Friday, 7 August 2020

Expressway Regex

 Credits for this article goes to https://www.collabarchitects.co/

 Test your Regex at https://regex101.com/

 

Example 1: Match a specific URI

 

.*@example.webex.com

 

We often use a regex like the one above to route calls to a specific URI.  In this case, we're matching anything with the domain example.webex.com.  Here's how we did it:

 

. matches any single character

 

* matches the character proceeding it zero or more times 

 

Thus .* would match any single character zero or more times

 

Add the domain @example.webex.com as a qualifier to only match the characters proceeding that specific domain.

 

Make sense?  Let's use an example:

 

jonathan@example.webex.com is a MATCH

 

jonathan123@example.webex.com is a MATCH

 

jonathan@acme.webex.com is NOT A MATCH, we are only matching URIs with the specific domain example.webex.com

 

Pretty simple, right?

 

Example 2: Match all URIs EXCEPT a specific URI

 

(?!.*@example\.com*$).*

 

This regex is often used to match all domains that are not the local domain (i.e. external domains).  In the above example, we're matching everything except example.com.  Here's how we did it:

 

( ) nests characters for grouping

 

.* matches all characters (remember our previous example?)

 

Thus, the regex reads: check the expression in the ( ) and otherwise match everything .* 

 

Do you understand thus far?  If not, go back to our first example.
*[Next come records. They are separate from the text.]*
/-- Every command answers in one of the three ways. -/
theorem execWith_answers (h : execWith T i s = .next t) : Answers i s t := by
  cases i with
  | build v l m =>
    rcases execBuildWith_next h with hf | ⟨h0, ⟨hv, rfl⟩ | ⟨-, u, hu, rfl⟩⟩
    · exact .of_fails hf nofun
    · exact .of_invalidVersion h0 hv (.inr ⟨l, m, rfl⟩)
    · obtain ⟨-, rfl⟩ := runFormat_eq_next hu
      exact .of_ok h0
  | geom v =>
    rcases execGeomWith_next h with hf | ⟨h0, ⟨hv, rfl⟩ | ⟨-, rfl⟩⟩
    · exact .of_fails hf nofun
    · exact .of_invalidVersion h0 hv (.inl rfl)
    · exact .of_ok h0
  | fmt l m =>
    rcases execFmtWith_next h with hf | ⟨h0, -, -, rfl⟩
    · exact .of_fails hf nofun
    · exact .of_ok h0
  | lvl l =>
    rcases execLvl_next h with hf | ⟨h0, -, rfl⟩
    · exact .of_fails hf nofun
    · exact .of_ok h0
  | mask m =>
    rcases execMask_next h with hf | ⟨h0, -, rfl⟩
    · exact .of_fails hf nofun
    · exact .of_ok h0
  | bchenc l m =>
    rcases execBchenc_next h with hf | ⟨h0, rfl⟩
    · exact .of_fails hf nofun
    · exact .of_ok h0
  | meval r c =>
    rcases execMeval_next h with hf | ⟨h0, rfl⟩
    · exact .of_fails hf nofun
    · exact .of_ok h0
  | pxrd r c =>
    rcases execPxrd_next h with hf | ⟨h0, -, -, rfl⟩
    · exact .of_fails hf nofun
    · exact .of_ok h0
  | pxwr r c p =>
    rcases execPxwr_next h with hf | ⟨h0, -, -, -, rfl⟩
    · exact .of_fails hf nofun
    · exact .of_ok h0
  | rdreg n =>
    rcases execRdreg_next h with ⟨hn, hf⟩ | ⟨x, -, rfl⟩
    · exact .inr (.inr ⟨hf, fun k hk => by cases hk; exact readReg_eq_none_iff.mp hn⟩)
    · exact .inl ⟨⟨x, rfl⟩, .inr ⟨n, rfl⟩⟩

/-- A rejected word fails. -/
theorem rejectCommand_fails (h : rejectCommand s = .next t) : Fails s t :=
  (rejectCommand_next h).imp_right fun ⟨h0, ht⟩ => ⟨h0, _, ht⟩

/-- A command leaves a response (30_encoding.md R81). -/
theorem Answers.rsp_isSome (h : Answers i s t) : t.rsp.isSome = true := by
  rcases h with ⟨⟨d, h⟩, -⟩ | ⟨h, -⟩ | ⟨h, -⟩
  · rw [h]; rfl
  · rw [h]; rfl
  · obtain ⟨-, -, -, h⟩ := Fails_frame h
    rw [h]; rfl

/-- A failed command takes no move of the host. -/
theorem Fails_host (h : Fails s t) : t.host = s.host := by
  obtain ⟨e, -⟩ := Fails_frame h
  rw [e]

/-- No command takes a further move of the host. -/
theorem exec_host (h : exec i s = .next t) : t.host = s.host := by
  obtain ⟨-, -, -, -, -, -, -, -, -, -, -, -, host⟩ := onlyListedCommandsWrite i s t h
  exact host

/-- Settles O5, by the kinds of step: a command or a rejected word answers, idling and reset do not. -/
theorem stepTakesOneMove : Obligations.StepTakesOneMove := by
  intro s t h
  rcases stepBy_next h with ⟨hs, rfl⟩ | ⟨later, w, hs, rfl⟩ | ⟨w, later, i, hs, -, hx⟩ | ⟨w, later, e, hs, -, hx⟩
  · simp [hs]
  · rcases hs with hs | hs <;> simp [hs]
  · have host := exec_host hx
    rw [exec_eq_execWith] at hx
    simp [hs, host, (execWith_answers hx).rsp_isSome]
  · have failed := rejectCommand_fails hx
    obtain ⟨-, -, -, rsp⟩ := Fails_frame failed
    simp [hs, Fails_host failed, rsp]

/-! The form of a response word (30_encoding.md R97) -/

@[simp] theorem responseWord_status (st : Status) (d : RegWord) : (responseWord st d).extractLsb' 28 4 = statusCode st :=
  (BitVec.extractLsb'_append_eq_of_le (by decide)).trans BitVec.extractLsb'_append_eq_left

@[simp] theorem responseWord_zeros (st : Status) (d : RegWord) : (responseWord st d).extractLsb' 16 12 = 0 :=
  (BitVec.extractLsb'_append_eq_of_le (by decide)).trans BitVec.extractLsb'_append_eq_right

@[simp] theorem responseWord_data (st : Status) (d : RegWord) : (responseWord st d).extractLsb' 0 16 = d :=
  BitVec.extractLsb'_append_eq_right

/-- Settles O17: a decoded command answers in one of the three ways, a legal RDREG not by failing, and a rejected word fails. -/
theorem responseHasItsForm : Obligations.ResponseHasItsForm := by
  intro s t w later hs hx
  rw [step_command hs] at hx
  cases hd : decode w with
  | ok i =>
    rw [runCommand_ok hd, exec_eq_execWith] at hx
    rcases execWith_answers hx with ⟨⟨d, rsp⟩, live⟩ | ⟨rsp, live, version⟩ | ⟨failed, reserved⟩
    · refine ⟨_, rsp, responseWord_zeros .., .inl ⟨responseWord_status .., ?_⟩⟩
      simpa using live
    · refine ⟨_, rsp, responseWord_zeros .., .inr (.inl ⟨responseWord_status .., responseWord_data .., live, ?_⟩)⟩
      simpa using version
    · obtain ⟨-, faulted, -, rsp⟩ := Fails_frame failed
      refine ⟨_, rsp, responseWord_zeros .., .inr (.inr ⟨responseWord_status .., responseWord_data .., faulted, ?_⟩)⟩
      intro n hn
      obtain rfl := Except.ok.inj hn
      have index : n.toNat < 14 := BitVec.ult_iff_lt.mp (decode_eq_ok_iff.mp hd).1
      exact absurd (reserved n rfl) (by omega)
  | error e =>
    rw [runCommand_error hd] at hx
    obtain ⟨-, faulted, -, rsp⟩ := Fails_frame (rejectCommand_fails hx)
    exact ⟨_, rsp, responseWord_zeros .., .inr (.inr ⟨responseWord_status .., responseWord_data .., faulted, nofun⟩)⟩

end Sys2Proof.Machine

/-! ### The pattern stamper under the default alignment table, and the finder zones under any (40_geometry_stamper.md) -/

namespace Sys2Proof.Machine

variable {s : State} {table : AlignTable} {v r c : Nat}

theorem execGeom_valid {v : BitVec 8} (h : s.fcause = 0) (h1 : 1 ≤ v.toNat) (h40 : v.toNat ≤ 40) :
    exec (.geom v) s =
      .next (respond .ok (BitVec.ofNat 16 (planSize v.toNat)) (runGeometry Config.tables v s)) :=
  execGeomWith_valid h ⟨h1, h40⟩

/-- Settles O18: a valid version passes both checks of GEOM, and its SIZE fits in 8 bits. -/
theorem geomStartsPlan : Obligations.GeomStartsPlan :=
  fun s v h h1 h40 =>
    ⟨stampedGrid Config.alignTable v.toNat, execGeom_valid h h1 h40,
      runGeometry_size_toNat (s := s) (T := Config.tables) h40⟩

/-! The finder zones under any table -/

/-- The cell lies in one of the three 8 by 8 corner zones of a grid of side S (40_geometry_stamper.md R128). -/
def inCornerZone (S r c : Nat) : Prop := r ≤ 7 ∧ c ≤ 7 ∨ r ≤ 7 ∧ S - 8 ≤ c ∨ S - 8 ≤ r ∧ c ≤ 7

/-- Under any table no placed box covers a cell of a corner zone (40_geometry_stamper.md R128). -/
theorem not_boxCovers_cornerZone {q : Nat × Nat} (hq : q ∈ placedBoxes table v)
    (hz : inCornerZone (planSize v) r c) : ¬boxCovers r c q = true := by
  obtain ⟨-, -, topLeft, topRight, bottomLeft⟩ := placedBoxes_clear hq
  rw [boxCovers_iff]
  unfold inCornerZone at hz
  omega

/-- A cell that no placed box covers is left as the timing and position steps left it, under any table
(40_geometry_stamper.md R130 cases 2 to 5). -/
theorem gridRead_stampedGrid_uncovered (hv : 1 ≤ v) (hv' : v ≤ 40) (hr : r < planSize v) (hc : c < planSize v)
    (hn : ∀ q ∈ placedBoxes table v, ¬boxCovers r c q = true) :
    gridRead (stampedGrid table v) (cellKey r c) = closedBase (planSize v) r c := by
  have hS : 21 ≤ planSize v := by unfold planSize; omega
  have hS' : planSize v < 256 := by unfold planSize; omega
  rw [stampedGrid, gridRead_writes_append, gridRead_writes_of_forall_ne, gridRead_timing_position hS hS' hr hc]
  intro w hw hkey
  obtain ⟨q, hq, hcov, -⟩ := (mem_alignmentStep_cell hS' hc).mp (hkey ▸ hw : (cellKey r c, w.2) ∈ alignmentStep table v)
  exact hn q hq hcov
Now comes the interesting part:

 

?  matches zero or one occurrence of a pattern; thus ba?b matches bb and bab, but not baab

 

?! is an advanced regex called a lookaround.  More importantly, it's a negative lookahead.  Negative lookaheads require that a specific pattern NOT be met in the expression to the right.  In this case, we require example.com to not be in the expression for a match.

 

\ is an escape for a special character.  In our example, we want . in .com to be matched and thus need to use the \ 

 

* matches the character proceeding it zero or more times

 

$ matches the character or null string at the end of an input string; thus 123$ matches 0123, but not 1234

 

Thus, the regex ?!.*@example\.com*$ is read: exclude any expression matching .*@example.com

 

Let's put it all together: (?!.*@example\.com*$).* should be read: exclude any URI with the domain example.com but match all other URIs

 

Make sense?  Let's use an example:

 

jonathan@example.com is NOT A MATCH

 

jonathan123@example.com is NOT A MATCH

 

jonathan@acme.com is a MATCH

 

That one was a bit tougher, lookarounds are not for the faint of heart.  Grab a cup of coffee, let's start looking at using regex replacement strings.

Example 2: Use Replace

 

The Replace function in Expressway transforms is exceedingly useful when you need to modify an inbound URI or set of digits.  For example, we often want Expressway registered endpoints to dial a 5 digit internal numbers and route to CUCM.  To properly route, we need to take the 5 digit sting and convert to a URI.  Here's how we did it:

 

Match Pattern String: \d{5}

Behavior: Replace

Replacement String: \1@example.com

 

\d matches any single digit.  The {5} modifies the meaning to match any set of 5 digits.  Thus, 12345 matches but 123456 does not.

 

\1 matches the same text as was most recently matched.  In our case, it matches the same 5 digits that were matched in the first string.

 

Thus, the regex: \d{5} replace \1@example.com should be read; match any five digits and add example.com to the domain.

 

Make sense?  Let's use an example:

 

55555 is a MATCH which outputs 55555@example.com

 

666666 is NOT A MATCH

 

jonathan@example.com is NOT A MATCH

 

 

How about another example?  Here we want to match any 10 digit number dialed, excluding a number starting with 0, and add a domain to convert a digit string into a URI.  This would allow a video endpoint to dial a 10-digit PSTN number.

 

Match Pattern String: ([^0]*)

Behavior: Replace

Replacement String: \10@example.com

 

Let's start with the matching pattern string: ([^0]*)

 

( ) nests characters for grouping

 

[ ] match characters or a range of characters separated by a hyphen.  Thus, [1-9] matches 1,2,3 but not 0

 

^ matches the character or null string at the beginning of an input string.  Thus, ^123 matches 1234 but not 01234

 

Thus, the regex ([^0]*)​ is read: exclude any expression starting with 0 but match everything else.

 

Now, time for the replacement string: \10@example.com

 

\ when used in a replacements string, matches the number of characters following the backslash

 

Let's put it all together: ([^0]*) Replace \10@example.com should be read: match any expression not starting with 0 and create a URI with the first 10 digits and example.com as the domain.

 

Make sense?  Let's use an example:

 

8162223333 is a MATCH which outputs 8162223333@example.com

 

081622333 is NOT A MATCH

 

jonathan@example.com is NOT A MATCH